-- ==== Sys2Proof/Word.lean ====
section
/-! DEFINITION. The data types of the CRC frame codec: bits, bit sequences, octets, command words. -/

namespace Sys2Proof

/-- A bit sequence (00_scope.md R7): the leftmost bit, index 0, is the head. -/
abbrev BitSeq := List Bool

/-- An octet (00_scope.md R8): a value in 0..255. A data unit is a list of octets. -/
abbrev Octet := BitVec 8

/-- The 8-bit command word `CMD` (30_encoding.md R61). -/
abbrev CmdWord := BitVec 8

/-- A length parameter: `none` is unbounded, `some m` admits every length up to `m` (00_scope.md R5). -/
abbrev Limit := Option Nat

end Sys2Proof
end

________

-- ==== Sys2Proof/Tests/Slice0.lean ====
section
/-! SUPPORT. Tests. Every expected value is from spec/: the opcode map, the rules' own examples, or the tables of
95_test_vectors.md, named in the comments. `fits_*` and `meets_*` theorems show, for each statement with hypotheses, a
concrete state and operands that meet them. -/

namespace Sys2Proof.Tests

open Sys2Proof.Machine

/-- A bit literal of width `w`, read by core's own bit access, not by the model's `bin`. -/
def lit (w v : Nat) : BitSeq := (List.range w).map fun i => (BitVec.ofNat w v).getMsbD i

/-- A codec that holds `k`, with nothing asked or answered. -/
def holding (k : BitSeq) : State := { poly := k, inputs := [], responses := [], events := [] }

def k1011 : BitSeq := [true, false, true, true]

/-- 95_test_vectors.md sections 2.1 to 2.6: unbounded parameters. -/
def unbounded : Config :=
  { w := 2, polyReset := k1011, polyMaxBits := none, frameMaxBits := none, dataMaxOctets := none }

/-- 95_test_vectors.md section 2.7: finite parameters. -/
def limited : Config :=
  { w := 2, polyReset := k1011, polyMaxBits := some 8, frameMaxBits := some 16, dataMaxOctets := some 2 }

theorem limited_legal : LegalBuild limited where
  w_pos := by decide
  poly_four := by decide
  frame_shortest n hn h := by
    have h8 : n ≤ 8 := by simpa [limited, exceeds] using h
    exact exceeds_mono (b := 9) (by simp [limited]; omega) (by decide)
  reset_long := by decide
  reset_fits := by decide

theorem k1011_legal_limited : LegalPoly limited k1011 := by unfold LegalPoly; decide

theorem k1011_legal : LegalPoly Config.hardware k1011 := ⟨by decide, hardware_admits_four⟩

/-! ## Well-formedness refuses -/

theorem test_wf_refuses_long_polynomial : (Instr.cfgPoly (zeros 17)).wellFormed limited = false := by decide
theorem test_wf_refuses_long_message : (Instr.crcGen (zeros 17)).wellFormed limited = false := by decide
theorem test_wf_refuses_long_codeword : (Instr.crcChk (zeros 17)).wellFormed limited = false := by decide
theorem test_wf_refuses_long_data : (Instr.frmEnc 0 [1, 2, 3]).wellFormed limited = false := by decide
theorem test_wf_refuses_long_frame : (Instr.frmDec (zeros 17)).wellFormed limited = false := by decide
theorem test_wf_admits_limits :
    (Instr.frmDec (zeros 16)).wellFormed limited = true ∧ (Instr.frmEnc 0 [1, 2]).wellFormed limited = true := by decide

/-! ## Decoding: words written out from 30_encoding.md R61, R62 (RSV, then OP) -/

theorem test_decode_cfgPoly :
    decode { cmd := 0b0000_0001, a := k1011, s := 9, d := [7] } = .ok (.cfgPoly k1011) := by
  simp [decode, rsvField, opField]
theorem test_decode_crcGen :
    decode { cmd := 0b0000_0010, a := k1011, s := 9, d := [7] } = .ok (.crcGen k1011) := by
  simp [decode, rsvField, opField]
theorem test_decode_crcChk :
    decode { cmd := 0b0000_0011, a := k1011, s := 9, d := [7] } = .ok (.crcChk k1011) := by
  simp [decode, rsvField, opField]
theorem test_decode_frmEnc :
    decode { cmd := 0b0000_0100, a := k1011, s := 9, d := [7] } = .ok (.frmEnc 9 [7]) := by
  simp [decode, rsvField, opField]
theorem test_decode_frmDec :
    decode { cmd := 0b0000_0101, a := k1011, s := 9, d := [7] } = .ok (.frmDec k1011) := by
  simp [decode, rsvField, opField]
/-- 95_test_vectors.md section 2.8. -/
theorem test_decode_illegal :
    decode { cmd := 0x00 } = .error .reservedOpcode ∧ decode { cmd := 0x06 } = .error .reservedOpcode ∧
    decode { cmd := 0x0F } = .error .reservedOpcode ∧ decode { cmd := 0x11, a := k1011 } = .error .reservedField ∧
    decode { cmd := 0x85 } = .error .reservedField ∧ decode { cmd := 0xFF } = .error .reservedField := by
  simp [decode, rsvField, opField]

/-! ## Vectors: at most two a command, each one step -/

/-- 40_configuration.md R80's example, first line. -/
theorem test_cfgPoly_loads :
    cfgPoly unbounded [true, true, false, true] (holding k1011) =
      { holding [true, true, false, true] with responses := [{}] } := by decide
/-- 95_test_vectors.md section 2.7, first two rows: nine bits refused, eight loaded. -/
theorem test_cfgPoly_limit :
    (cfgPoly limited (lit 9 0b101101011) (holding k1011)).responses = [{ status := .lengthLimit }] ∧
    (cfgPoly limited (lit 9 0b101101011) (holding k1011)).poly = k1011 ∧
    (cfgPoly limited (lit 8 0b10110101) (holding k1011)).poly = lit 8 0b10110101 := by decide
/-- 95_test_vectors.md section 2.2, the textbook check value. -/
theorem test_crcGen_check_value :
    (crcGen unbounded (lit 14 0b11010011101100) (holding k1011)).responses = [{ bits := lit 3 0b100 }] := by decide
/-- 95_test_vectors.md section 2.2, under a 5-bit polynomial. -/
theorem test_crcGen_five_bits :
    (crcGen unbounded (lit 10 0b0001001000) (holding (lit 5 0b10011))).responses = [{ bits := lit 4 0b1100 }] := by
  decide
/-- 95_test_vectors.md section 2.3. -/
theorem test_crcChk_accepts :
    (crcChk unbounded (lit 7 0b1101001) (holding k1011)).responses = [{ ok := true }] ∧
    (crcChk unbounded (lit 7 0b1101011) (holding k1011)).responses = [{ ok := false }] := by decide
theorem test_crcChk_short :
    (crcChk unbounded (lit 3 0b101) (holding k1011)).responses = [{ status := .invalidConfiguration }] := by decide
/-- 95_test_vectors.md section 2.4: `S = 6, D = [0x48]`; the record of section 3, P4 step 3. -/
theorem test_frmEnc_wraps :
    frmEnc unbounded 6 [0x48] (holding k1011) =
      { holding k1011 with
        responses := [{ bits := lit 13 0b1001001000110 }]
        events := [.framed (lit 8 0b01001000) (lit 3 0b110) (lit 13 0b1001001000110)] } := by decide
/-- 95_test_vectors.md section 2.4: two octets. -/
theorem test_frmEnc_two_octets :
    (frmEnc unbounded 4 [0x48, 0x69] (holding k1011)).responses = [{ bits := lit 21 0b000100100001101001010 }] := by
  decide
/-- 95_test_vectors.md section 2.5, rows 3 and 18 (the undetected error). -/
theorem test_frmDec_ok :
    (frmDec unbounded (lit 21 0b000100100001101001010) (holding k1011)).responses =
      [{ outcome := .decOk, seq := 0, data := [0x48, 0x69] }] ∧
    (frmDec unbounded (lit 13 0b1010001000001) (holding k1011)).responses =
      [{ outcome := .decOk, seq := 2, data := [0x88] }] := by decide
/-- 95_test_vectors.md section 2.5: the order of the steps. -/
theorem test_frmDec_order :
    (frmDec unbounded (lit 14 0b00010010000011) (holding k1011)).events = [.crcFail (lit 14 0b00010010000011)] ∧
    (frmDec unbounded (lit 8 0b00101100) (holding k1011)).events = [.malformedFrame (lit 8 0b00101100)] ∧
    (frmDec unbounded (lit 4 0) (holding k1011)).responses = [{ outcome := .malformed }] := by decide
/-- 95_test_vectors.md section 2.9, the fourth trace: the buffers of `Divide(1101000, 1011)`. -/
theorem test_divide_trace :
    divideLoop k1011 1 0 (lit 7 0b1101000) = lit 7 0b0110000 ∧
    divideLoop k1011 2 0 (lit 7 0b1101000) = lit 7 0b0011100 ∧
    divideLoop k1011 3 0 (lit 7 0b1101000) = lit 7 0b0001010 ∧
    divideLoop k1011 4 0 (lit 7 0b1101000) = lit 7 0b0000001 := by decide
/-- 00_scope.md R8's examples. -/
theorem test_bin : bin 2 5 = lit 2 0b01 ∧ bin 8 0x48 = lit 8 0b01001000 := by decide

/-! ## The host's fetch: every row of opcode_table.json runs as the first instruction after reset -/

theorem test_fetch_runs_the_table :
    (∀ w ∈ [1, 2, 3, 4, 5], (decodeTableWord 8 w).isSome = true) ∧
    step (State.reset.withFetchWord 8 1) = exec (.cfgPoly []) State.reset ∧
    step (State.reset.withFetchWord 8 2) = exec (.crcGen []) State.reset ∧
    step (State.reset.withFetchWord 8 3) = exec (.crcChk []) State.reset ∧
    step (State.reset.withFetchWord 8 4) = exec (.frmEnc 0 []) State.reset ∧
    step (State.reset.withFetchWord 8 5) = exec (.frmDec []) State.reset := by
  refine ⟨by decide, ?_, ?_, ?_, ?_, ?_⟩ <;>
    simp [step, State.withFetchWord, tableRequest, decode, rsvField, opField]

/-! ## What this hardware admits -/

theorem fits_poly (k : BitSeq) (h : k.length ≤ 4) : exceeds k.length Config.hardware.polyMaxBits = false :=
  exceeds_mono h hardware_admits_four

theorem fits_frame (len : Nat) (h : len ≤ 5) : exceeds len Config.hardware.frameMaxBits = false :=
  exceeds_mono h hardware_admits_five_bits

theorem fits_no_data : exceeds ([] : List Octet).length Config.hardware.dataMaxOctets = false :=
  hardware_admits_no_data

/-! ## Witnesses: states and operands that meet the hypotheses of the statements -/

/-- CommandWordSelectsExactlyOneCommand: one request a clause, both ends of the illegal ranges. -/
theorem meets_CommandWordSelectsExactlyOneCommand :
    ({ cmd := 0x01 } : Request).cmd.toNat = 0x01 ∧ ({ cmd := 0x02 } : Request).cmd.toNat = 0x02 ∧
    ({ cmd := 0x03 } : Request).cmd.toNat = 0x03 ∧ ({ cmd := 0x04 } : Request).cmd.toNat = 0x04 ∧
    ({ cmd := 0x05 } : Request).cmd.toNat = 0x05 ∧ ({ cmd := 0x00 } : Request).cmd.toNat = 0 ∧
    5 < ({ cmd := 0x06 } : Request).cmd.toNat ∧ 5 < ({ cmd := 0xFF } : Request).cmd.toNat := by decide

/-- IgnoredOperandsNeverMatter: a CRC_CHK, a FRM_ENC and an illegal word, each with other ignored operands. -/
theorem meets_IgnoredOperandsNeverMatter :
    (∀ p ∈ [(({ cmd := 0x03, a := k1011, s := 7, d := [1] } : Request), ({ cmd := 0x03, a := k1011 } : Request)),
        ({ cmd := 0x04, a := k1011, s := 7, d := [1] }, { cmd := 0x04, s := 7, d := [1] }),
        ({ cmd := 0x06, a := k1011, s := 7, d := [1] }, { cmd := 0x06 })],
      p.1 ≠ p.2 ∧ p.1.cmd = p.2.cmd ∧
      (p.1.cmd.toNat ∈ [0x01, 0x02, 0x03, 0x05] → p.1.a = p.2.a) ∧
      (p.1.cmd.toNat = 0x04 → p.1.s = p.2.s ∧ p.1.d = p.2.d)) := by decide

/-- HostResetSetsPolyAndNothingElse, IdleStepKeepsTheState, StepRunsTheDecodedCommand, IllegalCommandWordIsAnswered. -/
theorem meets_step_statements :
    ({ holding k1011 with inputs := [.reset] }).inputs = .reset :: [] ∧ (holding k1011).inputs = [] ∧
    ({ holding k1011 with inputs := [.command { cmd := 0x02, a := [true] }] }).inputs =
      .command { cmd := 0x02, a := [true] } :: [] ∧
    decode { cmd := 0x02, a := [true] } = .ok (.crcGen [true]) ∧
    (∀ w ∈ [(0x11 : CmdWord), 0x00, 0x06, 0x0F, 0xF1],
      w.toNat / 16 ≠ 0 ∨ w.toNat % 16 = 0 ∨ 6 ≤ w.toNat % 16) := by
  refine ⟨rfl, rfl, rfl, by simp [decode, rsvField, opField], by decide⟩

________

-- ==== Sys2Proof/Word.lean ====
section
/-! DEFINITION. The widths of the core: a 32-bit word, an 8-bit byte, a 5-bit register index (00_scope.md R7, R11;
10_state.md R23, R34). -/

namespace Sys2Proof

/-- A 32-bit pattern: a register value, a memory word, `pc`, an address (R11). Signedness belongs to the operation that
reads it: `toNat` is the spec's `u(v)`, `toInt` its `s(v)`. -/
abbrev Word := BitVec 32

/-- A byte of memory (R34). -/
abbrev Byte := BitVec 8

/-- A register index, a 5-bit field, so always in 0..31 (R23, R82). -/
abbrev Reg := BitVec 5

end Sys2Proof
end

________

## Aim of the exercise
Looking at the entries above, can you reproduce exactly the lines from the one that holds "def limited : Config" through the one that holds "(.crcChk k1011) := by", and only those?

## Response to this exercise
def limited : Config :=
  { w := 2, polyReset := k1011, polyMaxBits := some 8, frameMaxBits := some 16, dataMaxOctets := some 2 }

theorem limited_legal : LegalBuild limited where
  w_pos := by decide
  poly_four := by decide
  frame_shortest n hn h := by
    have h8 : n ≤ 8 := by simpa [limited, exceeds] using h
    exact exceeds_mono (b := 9) (by simp [limited]; omega) (by decide)
  reset_long := by decide
  reset_fits := by decide

theorem k1011_legal_limited : LegalPoly limited k1011 := by unfold LegalPoly; decide

theorem k1011_legal : LegalPoly Config.hardware k1011 := ⟨by decide, hardware_admits_four⟩

/-! ## Well-formedness refuses -/

theorem test_wf_refuses_long_polynomial : (Instr.cfgPoly (zeros 17)).wellFormed limited = false := by decide
theorem test_wf_refuses_long_message : (Instr.crcGen (zeros 17)).wellFormed limited = false := by decide
theorem test_wf_refuses_long_codeword : (Instr.crcChk (zeros 17)).wellFormed limited = false := by decide
theorem test_wf_refuses_long_data : (Instr.frmEnc 0 [1, 2, 3]).wellFormed limited = false := by decide
theorem test_wf_refuses_long_frame : (Instr.frmDec (zeros 17)).wellFormed limited = false := by decide
theorem test_wf_admits_limits :
    (Instr.frmDec (zeros 16)).wellFormed limited = true ∧ (Instr.frmEnc 0 [1, 2]).wellFormed limited = true := by decide

/-! ## Decoding: words written out from 30_encoding.md R61, R62 (RSV, then OP) -/

theorem test_decode_cfgPoly :
    decode { cmd := 0b0000_0001, a := k1011, s := 9, d := [7] } = .ok (.cfgPoly k1011) := by
  simp [decode, rsvField, opField]
theorem test_decode_crcGen :
    decode { cmd := 0b0000_0010, a := k1011, s := 9, d := [7] } = .ok (.crcGen k1011) := by
  simp [decode, rsvField, opField]
theorem test_decode_crcChk :
    decode { cmd := 0b0000_0011, a := k1011, s := 9, d := [7] } = .ok (.crcChk k1011) := by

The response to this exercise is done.